Tras la decisión de Philip Roth de dejar la escritura, el Nobel húngaro de 2002 anuncia que tampoco publicará más. Siempre rechazó que lo encasillaran en la literatura del Holocausto
Imre Kertész / Santos Cirilo/elpais.com |
Durante cuarenta años de escritura solitaria, los años documentados en su Diario de la galera
(Acantilado, 2003), encerrado en un piso de 28 metros cuadrados, Imre
Kertész trató de penetrar “el telón de acero que separa la formulación
de la experiencia”. El paso por el campo de concentración, novelado en Sin destino,
constituyó solo la gran toma de conciencia. De hecho, no podía escribir
novelas sobre el Holocausto, repitió Kertész una y otra vez; Sin destino,
la primera parte de la tetralogía del hombre sin destino, no era un
libro sobre Auschwitz. El premio Nobel húngaro ha reaccionado siempre
con cautela ante el encasillamiento de su obra en la literatura del
Holocausto, para que la industria del Holocausto no despache
como anécdota histórica lo que él considera un código existencial.

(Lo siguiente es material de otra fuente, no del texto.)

-- ==== Sys2Proof/Machine/Secure.lean ====
section
/-!
DEFINITION. Security commands (21_security_and_attestation.md): ATTEST_REPORT, ATTEST_CHAIN, ATTEST_IMPORT, ATTEST_LIFECYCLE, remote
attestation, TAMPER_EVENT, VBACK_RANGE_CHANGE, FLEET_KEY_SWITCH and RETIRED_KEY_ERASE. Whether a signature verifies is an operand (log 2).
-/

namespace Sys2Proof.Machine

namespace State

/-! Reports and chains (R563, R564) -/

/-- FIRST_USE is not 0. -/
def firstUse (s : State) : Bool :=
  s.on Reg.FIRST_USE_NO_PREV_FW || s.on Reg.FIRST_USE_NO_PREV_CFG || s.on Reg.FIRST_USE_OPTIME_ZERO || s.on Reg.FIRST_USE_PAIR_EPOCH ||
  s.on Reg.FIRST_USE_RATE_HIST

/-- Bytes 0 to 463 of a report (Table 21-6). -/
def reportBody (s : State) (nonce : List Byte) (counter : Nat) : List Byte :=
  let flags := b2n (s.on Reg.SEC_STAT_CERTIFIED) + 2 * b2n s.sec.tamperBoot + 4 * b2n (s.sec.tokens != 0) + 8 * b2n (s.on Reg.TALLY_STAT_DEGRADED) +
    16 * b2n s.firstUse
  leBytes 2 1 ++ leBytes 2 560 ++ leBytes 4 flags ++ slice nonce 0 32 ++ leBytes 8 s.uid ++ leBytes 1 s.sec.lifecycle ++ leBytes 1 s.sec.fuses ++
  leBytes 2 0 ++ leBytes 4 s.runBank.version ++ leBytes 4 (s.get Reg.CFG_VER_ACTIVE_VER) ++ leBytes 4 counter ++ leBytes 4 s.icount ++
  leBytes 4 (s.get Reg.SEC_FK_ACTIVE_ID) ++ leBytes 5 s.clock.optime ++ leBytes 3 0 ++ (List.range 8).flatMap fun k => beBytes 48 (s.sec.meas.getD k 0)

/-- Sign a report for a requester's position, 0 local (R564). COUNTER is the count with this report (log 49). -/
def makeReport (s : State) (nonce : List Byte) (who : Nat) : List Byte × State :=
  let c := (s.get Reg.SEC_REPORT_CNT_COUNT + 1) % 2 ^ 32
  let s := s.set Reg.SEC_REPORT_CNT_COUNT [] c
  let b := s.reportBody nonce c
  (b ++ slice (Config.sign b) 0 96, s.recordS 0x5020 1 12 c who)

/-- The certificate chain (Table 21-7). -/
def chainBytes (s : State) : List Byte :=
  leBytes 4 3 ++ (List.range 3).flatMap fun k =>
    let c := Config.certificate k (s.sec.meas.take 3)
    leBytes 4 c.length ++ c

/-- The arguments of a REPORT or CHAIN are good. -/
def attestArgs (t f : Nat) (d : Desc) : Bool := d.arg0 / 16 % 4 != 3 && (if f == 0 then 560 else 4096) ≤ d.len && inWin t d.buf d.len

/-- Bytes to a descriptor's buffer, and its completion. -/
def attestDone (s : State) (t q i : Nat) (d : Desc) (f : Nat) (l : List Byte) : State :=
  (s.memWrite t d.buf (l.take d.len)).complete t q i 0 l.length (if f == 0 then leAt l 60 4 else 0)

/-! Remote attestation (R565, R566) -/

/-- Send waiting requests while fewer than 16 are outstanding. Which free ATAG one takes is a free value. -/
def attSend (s : State) : Nat → State
  | 0 => s
  | n + 1 =>
    let out := s.sec.requests.filterMap fun r => r.sent.map fun x => x.1
    match (s.sec.requests.find? fun r => r.sent.isNone), ((List.range 16).filter fun g => !out.contains g) with
    | some r, g :: l =>
      let (v, s) := s.take 4
      let tag := (g :: l).getD (v % (l.length + 1)) g
      let s := s.modSec fun x => { x with requests := x.requests.map fun y => if y == r then { y with sent := some (tag, s.clock.turn) } else y }
      let body := beBytes 1 r.func ++ beBytes 1 tag ++ beBytes 2 0 ++ beBytes 4 s.turn32 ++ slice r.nonce 0 32 ++ beBytes 8 r.targetUid
      attSend (s.lineOut 2 r.target 2 0x0020 0 body none).2 n
    | _, _ => s

/-- A request ends: it is forgotten, its descriptor completes, and another may be sent. -/
def attEnd (s : State) (r : AttReq) (f : State → State) : State :=
  (f (s.modSec fun x => { x with requests := x.requests.erase r })).attSend 16

/-- Start a remote request. -/
def attStart (s : State) (t q i : Nat) (d : Desc) (f : Nat) (nonce : List Byte) : State :=
  let mode := d.arg0 / 16 % 4
  if s.standing || s.inaug.dir.isNone then s.complete t q i 9 0 s.icount
  else match (if mode == 1 then s.nodeOfUid d.arg1 else s.nodeOfCar (d.arg1 % 256) (d.arg1 / 256 % 256)) with
    | none => s.complete t q i 2 0 (s.icount + 2 ^ 32)
    | some x =>
      let r : AttReq := ⟨(t, q, i), f, x.pos, if mode == 1 then d.arg1 else 0, nonce, none, []⟩
      ((s.startWork t q i).modSec fun y => { y with requests := y.requests ++ [r] }).attSend 16

/-- The target is this device: mode 0, its own UID, or its own car while it is the leader or single. -/
def attLocal (s : State) (d : Desc) : Bool :=
  let mode := d.arg0 / 16 % 4
  mode == 0 || (mode == 1 && d.arg1 == s.uid) || (mode == 2 && (!s.paired || s.isLeader) && (match s.nodeOfCar (d.arg1 % 256) (d.arg1 / 256 % 256) with
    | some x => x.pos == s.ownPos
    | none => false) && !s.standing)

/-- ATTEST, FUNCTION 0 and 1. -/
def attest (s : State) (t q i : Nat) (d : Desc) (f : Nat) (given : List Byte) : State :=
  if !attestArgs t f d then s.failCheck t q i 6
  else if f == 0 && bufWaits t d given then s.readStall
  else
    let (nonce, s) := if f == 0 then
        (s.memIn t d.buf 32 given, if t == 16 then s else s.emit (.hostRead t d.buf 32)) else ([], s)
    if s.attLocal d then
      if f == 0 then
        let (l, s) := s.makeReport nonce 0
        s.attestDone t q i d 0 l
      else s.attestDone t q i d 1 s.chainBytes
    else s.attStart t q i d f nonce

/-- A response in fragments of at most 1,504 B (Table 21-8). -/
def attAnswer (s : State) (dest f tag astat rturn : Nat) (data : List Byte) : State :=
  (List.range (max 1 ((data.length + 1503) / 1504))).foldl (fun s k =>
    let body := beBytes 1 f ++ beBytes 1 tag ++ beBytes 1 astat ++ beBytes 1 0 ++ beBytes 4 rturn ++ beBytes 2 (1504 * k) ++ beBytes 2 data.length ++
      beBytes 12 0 ++ (data.drop (1504 * k)).take 1504
    (s.lineOut 2 dest 2 0x0021 0 body none).2) s

/-- A request reaches this device, with `waiting` requests queued at it. -/
def attRequest (s : State) (sender waiting : Nat) (body : List Byte) : State :=
  let f := beAt body 0 1
  let tag := beAt body 1 1
  let rturn := beAt body 4 4
  let uid := beAt body 40 8
  let serves := !s.paired || s.isLeader
  if s.paired && uid != 0 && uid != s.uid && uid == s.partnerUid then s.emit (.xlink "attest" (beBytes 2 sender ++ body))
  else if uid != s.uid && !serves then s
  else if uid != 0 && uid != s.uid then s.attAnswer sender f tag 1 rturn []
  else if waiting ≥ 4 then s.attAnswer sender f tag 2 rturn []
  else if f == 0 then
    let (l, s) := s.makeReport (slice body 8 32) sender
    s.attAnswer sender 0 tag 0 rturn l
  else if f == 1 then s.attAnswer sender 1 tag 0 rturn s.chainBytes
  else s

/-- The data whose pieces have arrived, from an offset on. -/
def attJoin (parts : List (Nat × List Byte)) : Nat → Nat → List Byte
  | 0, _ => []
  | n + 1, off => match parts.find? fun p => p.1 == off with
    | some p => if p.2.isEmpty then [] else p.2 ++ attJoin parts n (off + p.2.length)
    | none => []

/-- The turn whose tick ends a request's time. -/
def attDeadline (s : State) (r : AttReq) (q : Nat) : Nat :=
  let d := max r.target s.ownPos - min r.target s.ownPos
  let tmo := if s.get Reg.SEC_CTL_ATT_TMO == 0 then 32 else s.get Reg.SEC_CTL_ATT_TMO
  q + 2 * d + tmo

/-- A response fragment arrives at the requester (R566). -/
def attResponse (s : State) (sender : Nat) (body : List Byte) : State :=
  let total := beAt body 10 2
  match (s.sec.requests.find? fun r => r.func == beAt body 0 1 && r.target == sender &&
      (match r.sent with
        | some (g, q) => g == beAt body 1 1 && q % 2 ^ 32 == beAt body 4 4 && s.clock.turn < s.attDeadline r q
        | none => false)) with
  | none => s
  | some r =>
    let (t, q, i) := r.desc
    if beAt body 2 1 != 0 then s.attEnd r fun s => s.complete t q i 3 0 (2 ^ 32 * beAt body 2 1)
    else
      let off := beAt body 8 2
      let y := { r with parts := r.parts ++ [(off, (body.drop 24).take (total - off))] }
      let all := attJoin y.parts 64 0
      if all.length < total then s.modSec fun x => { x with requests := x.requests.map fun z => if z == r then y else z }
      else match ((s.queue t q).works.find? fun (v : Work) => v.idx == i) with
        | some v => s.attEnd r fun s => s.attestDone t q i v.desc r.func all
        | none => s.attEnd r id

/-- The oldest request that waits here is served once CPU pair 1 runs (R566). -/
def attServe (s : State) : State :=
  match s.sec.asked with
  | (sender, body) :: l => if s.cpuUp 1 then (s.modSec fun x => { x with asked := l }).attRequest sender l.length body else s
  | [] => s

/-! Key packages and tokens (R552 to R558) -/

/-- A package or token is refused, with its cause (Table 21-14). -/
def refuse (s : State) (t cause : Nat) : State := (s.inc Reg.SEC_CNT_REFUSED).recordT 0x5003 4 12 t cause

/-- Why a key package is refused; one that its layout rules out counts as a bad signature (log 50). -/
def importFault (s : State) (len : Nat) (p : List Byte) (sig gcm : Bool) : Option Nat :=
  let kind := beAt p 0 1
  let plen := beAt p 2 2
  let id := beAt p 4 4
  let uid := beAt p 8 8
  let bare := s.sec.lifecycle == 1 && ((kind == 1 && s.sec.cfgKey.isNone) || (kind == 2 && s.sec.maintKey.isNone))
  let old := if kind == 1 then s.sec.cfgKey.getD 0 else if kind == 2 then s.sec.maintKey.getD 0
    else if s.keys.active.isNone then 0 else s.get Reg.SEC_FK_STAGED_ID
  if s.sec.lifecycle != 1 && s.sec.lifecycle != 2 then some 2
  else if !(uid == s.uid || (uid == 0 && kind != 3)) then some 1
  else if kind == 0 || kind > 3 || beAt p 1 1 != 0 || plen != (if kind == 3 then 161 else 113) then some 0
  else if !bare && !(sig && s.sec.maintKey.isSome && len == plen + 96) then some 0
  else if bare && len != plen && len != plen + 96 then some 0
  else if kind == 3 && !gcm then some 0
  else if id == 0 || (!bare && id ≤ old) then some 3 else none

/-- Take an accepted key. -/
def takeKey (s : State) (kind id : Nat) (key : BitVec 256) : State :=
  let s := if kind == 1 then s.modSec fun x => { x with cfgKey := some id }
    else if kind == 2 then s.modSec fun x => { x with maintKey := some id }
    else if s.keys.active.isNone then (s.modKeys fun k => { k with active := some key }).set Reg.SEC_FK_ACTIVE_ID [] id
    else (s.modKeys fun k => { k with staged := some key }).set Reg.SEC_FK_STAGED_ID [] id
  (((s.mramWrite .keys).showKeys.measKeys).certify).settleLine.relays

Auschwitz no se acaba en Auschwitz. Se prolonga en el totalitarismo que,
a su vez, fue su condición previa. Para él, como escritor, el reto
consiste en encontrar formulaciones para la existencia humana. “El campo
de concentración solo puede imaginarse como texto literario, no como
realidad. (Ni siquiera cuando lo experimentamos; quizá sea entonces
cuando menos lo experimentamos como realidad)”.

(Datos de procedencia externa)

-- ==== Sys2Proof/Machine/Flags.lean ====
section
/-!
DEFINITION. The alarm (R600, R601): ALARM_SRC as its conditions give it, and the level of ALARM_N.
-/

namespace Sys2Proof.Machine

namespace State

/-- A tamper event is latched whose source has response ALARM or WIPE (R577). -/
def tamperAlarm (s : State) : Bool :=
  (List.range 6).any fun k => bit (s.get Reg.SEC_TAMPER_STAT_EVENT) k && s.tamperResp k ≥ 1

/-- ALARM_SRC (R600). -/
def alarmWord (s : State) : Nat :=
  b2n (s.on Reg.PWR_STAT_VOUT_OVL) + 2 * b2n (s.on Reg.CLK_STAT_XT32_LOST) +
  4 * b2n (s.on Reg.LSTART_STAT_SPLIT_E1 || s.on Reg.LSTART_STAT_SPLIT_E2) +
  8 * b2n (s.on Reg.INAUG_STAT_FALLBACK_CONSIST || s.on Reg.INAUG_STAT_FALLBACK_NODE) +
  16 * b2n (s.on Reg.WEIR_STAT_FENCED [0] || s.on Reg.WEIR_STAT_FENCED [1]) +
  32 * b2n (s.wst 0 == 5 || s.wst 1 == 5) + 64 * b2n (s.on Reg.TALLY_STAT_DEGRADED) +
  128 * b2n (s.on Reg.ALARM_SRC_SEC_VIOL) + 256 * b2n (s.on Reg.MEM_SEC_STAT_FAILED) + 512 * b2n s.tamperAlarm +
  1024 * b2n (s.on Reg.CFG_STAT_HELD) + 2048 * b2n (s.get Reg.BOOT_STAT_STAGE == 0xE)

/-- ALARM_N is asserted: while a bit of ALARM_SRC is 1; under the mill brake it holds its level (R600, R601). -/
def alarm (s : State) : Bool :=
  s.power.on && (match s.pins.alarmHeld with
    | some b => b
    | none => s.alarmWord != 0)

end State

end Sys2Proof.Machine
end

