-- ==== Sys2Proof/Machine/Idle.lean ====
section
/-!
DEFINITION. What the node does while no command waits: one CK_FAB cycle of node time (R78, R79, log 1), in which what it drives of
itself goes on.
-/

namespace Sys2Proof.Machine

namespace State

/-- One CK_FAB cycle of time passes: node time advances, and with a tick the turn phase with it, no further than the next tick, which is
a command. -/
def idleTime (s : State) : State :=
  if s.ticking then s.pass (min s.fabCycle (s.clock.pre + s.periodOf (s.turnNs * nsUnit - s.clock.phase)))
  else (s.pass s.fabCycle).modClock fun c => { c with phase := s.clock.phase, pre := s.clock.pre }

/-- One CK_FAB cycle passes: time, the SRAM banks' arbiters (R511), the consist ports (R453), the requests of the
time-aware relay (R207) and a waiting attestation request (R566).
Under the mill brake and without power nothing is clocked. -/
def idle (s : State) : State := if !s.alive then s else s.idleTime.memCycle.consistStep.gptpTick.attServe

end State

end Sys2Proof.Machine
end

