-- ==== Sys2Proof/Machine/Step.lean ====
section
/-!
DEFINITION. One step: the command at the front of the queue, or one idle cycle (log 1).
-/

namespace Sys2Proof.Machine

/-- Take the command at the front of the queue and run it on the state with the rest; without one the node idles. -/
def step (s : State) : Host.Outcome State Fault Refusal :=
  match s.pending with
  | [] => .next s.idle
  | c :: rest => exec c { s with pending := rest }

/-- The state with the command that a word spells in front of its queue; unchanged where it spells none. -/
def State.withFetchWord (s : State) (nbits w : Nat) : State :=
  match decodeTableWord nbits w with
  | some c => { s with pending := c :: s.pending }
  | none => s

end Sys2Proof.Machine
end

La punzante lucidez de Kertész, de todos modos, implica una categoría
moral: “No es siempre fácil vivir en plena posesión de sí mismo”. Sobre
este conocimiento se asienta la autoridad moral de una mente
refrescantemente independiente que no duda en calificar de “bomba fétida
moral” la célebre frase de Adorno sobre la barbaridad de escribir
poesía después de Auschwitz. Contrapone a ella otras muchas que amplían y
matizan la afirmación de Adorno. “Después de Auschwitz resulta
superfluo emitir juicios sobre la naturaleza humana. […] La verdad ya no
es universal. Es un hecho grave, pero hay que ser consciente de él.
Responder de nosotros mismos: es lo más difícil, y siempre lo ha sido”.

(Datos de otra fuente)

/-! Debug (24) -/

/-- The debug port of a clocked node (R606, R609, R612, R613): each instruction loads its code; BYPASS and EXTEST pass on what is shifted
in, IDCODE gives 0x20880001, SAMPLE_PRELOAD the balls, DIAG_STATUS its word, RO_DATA zeros; a nonce is issued and kept; a token is checked;
FREEZE and FREEZE_N apply the mill brake where FRZ_EN is set; the read-out address is 8-byte aligned; and a token that has lapsed in the
life-cycle state of service ends FRZ_EN. So it states where each of these commands completes: bypass, idcode, samplePreload, extest, nonce,
token, diagStatus, freeze, freezeNLow, roAddr, roData, debugTokenLapse. -/
def Obligations.DebugCommands : Prop :=
  ∀ s : State, s.Canon → s.alive = true →
    (∀ tdi, exec (.bypass tdi) s = .next { s with dbg := { s.dbg with ir := 0xFF }, out := .tdo tdi :: s.out }) ∧
    (exec .idcode s = .next { s with dbg := { s.dbg with ir := 1 }, out := .tdo (leBytes 4 0x20880001) :: s.out }) ∧
    (∀ cells l u, (s.loadIr 2).pinBytes = (l, u) → exec (.samplePreload cells) s = .next { u with
      dbg := { u.dbg with bsr := cells }, out := .tdo (Config.boundary l) :: u.out }) ∧
    (∀ cells, exec (.extest cells) s = .next { s with dbg := { s.dbg with ir := 0 }, out := .tdo cells :: s.out }) ∧
    (∃ t b, exec .nonce s = .next t ∧ t.dbg.nonce = some b ∧ t.out = .tdo b :: s.out ∧ t.dbg.ir = 0x20) ∧
    (∀ tok sig f tear, exec (.token tok sig f tear) s = .next ((s.loadIr 0x21).checkToken tok sig f tear)) ∧
    (exec .diagStatus s = .next { s with dbg := { s.dbg with ir := 0x22 }, out := .tdo (leBytes 4 s.diagStat) :: s.out }) ∧
    (∀ tear, s.on Reg.DIAG_STAT_FRZ_EN = true → exec (.freeze tear) s = .next ((s.loadIr 0x30).freeze 1 tear)) ∧
    (∀ held tear, s.on Reg.DIAG_STAT_FRZ_EN = true → ∃ u : State, exec (.freezeNLow held tear) s = .next (u.freeze 0 tear) ∧
      u.pins.freezeLow = held ∧ { u with pins := s.pins } = s) ∧
    (∀ a : Word, exec (.roAddr a) s = .next { s with dbg := { s.dbg with ir := 0x31, roAddr := a.toNat / 8 * 8 } }) ∧
    (∀ n, exec (.roData n) s = .next { s with dbg := { s.dbg with ir := 0x32 }, out := .tdo (List.replicate (8 * n) 0) :: s.out }) ∧
    (s.on Reg.DIAG_STAT_TOKEN = true → s.dbg.tokenEnd ≠ 0 → s.dbg.tokenEnd ≤ s.clock.optime → s.sec.lifecycle = 2 →
      ∃ t, exec .debugTokenLapse s = .next t ∧ t.get Reg.DIAG_STAT_TOKEN = 0 ∧ t.get Reg.DIAG_STAT_FRZ_EN = 0 ∧ t.dbg.tokenEnd = 0 ∧
        { t with regs := s.regs, dbg := s.dbg } = s)

/-- R608: a request made while FRZ_EN is 0 is ignored; each falling edge of FREEZE_N and each FREEZE instruction increments DIAG_CNT.REFUSED and
writes record 0x5040, which enters the tally queue where that has a place (R527). -/
def Obligations.RefusedBrakeRequest : Prop :=
  ∀ (s : State) (c : Instr) (kind : Nat), s.Canon → s.alive = true → s.on Reg.DIAG_STAT_FRZ_EN = false →
    ((∃ held tear, c = .freezeNLow held tear) ∧ kind = 0) ∨ ((∃ tear, c = .freeze tear) ∧ kind = 1) →
    ∃ t, exec c s = .next t ∧ t.alive = true ∧
      t.get Reg.DIAG_CNT_REFUSED = min (s.get Reg.DIAG_CNT_REFUSED + 1) (2 ^ Reg.DIAG_CNT_REFUSED.width - 1) ∧
      (s.on Reg.TALLY_STAT_DEGRADED = false → s.hasPlace 0x5040 0 = true →
        ∃ r, t.tally.queue = s.tally.queue ++ [r] ∧ r.code = 0x5040 ∧ r.p1 = kind) ∧
      { t with regs := s.regs, tally := s.tally, clock := s.clock, out := s.out, pins := { t.pins with freezeLow := s.pins.freezeLow },
               dbg := { t.dbg with ir := s.dbg.ir } } = s

/-- R610: under the mill brake these commands change nothing, and an idle step lets no time pass: the tick and what happens at it, the
line's events, frames received from the line, the consist network and CAN, register accesses, doorbells, resets by lost reference or fatal
fault, and the tally book's unit; a frame at the front of the queue is taken without effect. -/
def Obligations.FrozenNodeStandsStill : Prop :=
  ∀ (s : State) (rest : List Instr), s.on Reg.DIAG_STAT_FROZEN = true →
    (∀ c ∈ ([.tick [] 0 0 0, .dynamicSegment, .kickoffSend, .nitCorrection, .turnEnable, .listenTimeout, .integration, .inaugPhaseChange,
      .stopEntry, .yield, .pairStateSend, .anchorPeriodic, .overflowRecord, .igmpReport, .recoveryStateTimeout, .nodeRefLost, .fatalFault,
      .ppsOutPulse, .writeUnitDone none, .readStatus] : List Instr), exec c s = .next s) ∧
    (∀ n f k, exec (.staticFrameReceive n f k) s = .next s) ∧ (∀ n f t, exec (.consistFrameIngress n f t) s = .next s) ∧
    (∀ n f a b, exec (.canFrameReceive n f a b) s = .next s) ∧ (∀ t w, exec (.doorbell t w) s = .next s) ∧
    (∀ r b o z v g, exec (.registerWrite r b o z v g) s = .next s) ∧ (∀ r b o z, exec (.readClear r b o z) s = .next s) ∧
    step { s with pending := [] } = .next { s with pending := [] } ∧
    (∀ n f t, step { s with pending := .consistFrameIngress n f t :: rest } = .next { s with pending := rest })
end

Preciso y escueto, Kertész publica en 1975, tras dos décadas de gestación, la que es probablemente su obra más importante, Sin destino
(Acantilado, 2001), la grotesca y no por ello menos veraz historia de
un dócil muchacho judío, cuya chocante ingenuidad le permite sobrevivir
al campo de concentración, asumiendo voluntariamente la lógica asesina
de los nazis.
Köves vuelve a casa y se convierte en escritor, pero sólo para ver
prolongada su anterior existencia carcelaria en la dictadura
estalinista; Fiasco (Acantilado, 2003) describe otra vuelta de tuerca del destino de Köves, quien rechazada su novela sobre los lager,
es ahora carcelero en una prisión militar y comprende que solo el azar
—la oportunidad de abandonarse a los instintos violentos— distingue la
víctima del verdugo. Quince años después de la primera y fugaz
publicación de Sin destino, Kertész continúa la trilogía del hombre sin destino con Kaddish para un hijo no nacido
(Acantilado, 2001), el monólogo de un superviviente del holocausto que
se niega a perpetuar con la paternidad el sistema de valores
autoritarios que ha hecho posible Auschwitz. Y finalmente la cierra con Liquidación,
una novela sobre el derrumbe moral de una generación de disidentes
húngaros que, con el cambio del sistema, perdieron el norte.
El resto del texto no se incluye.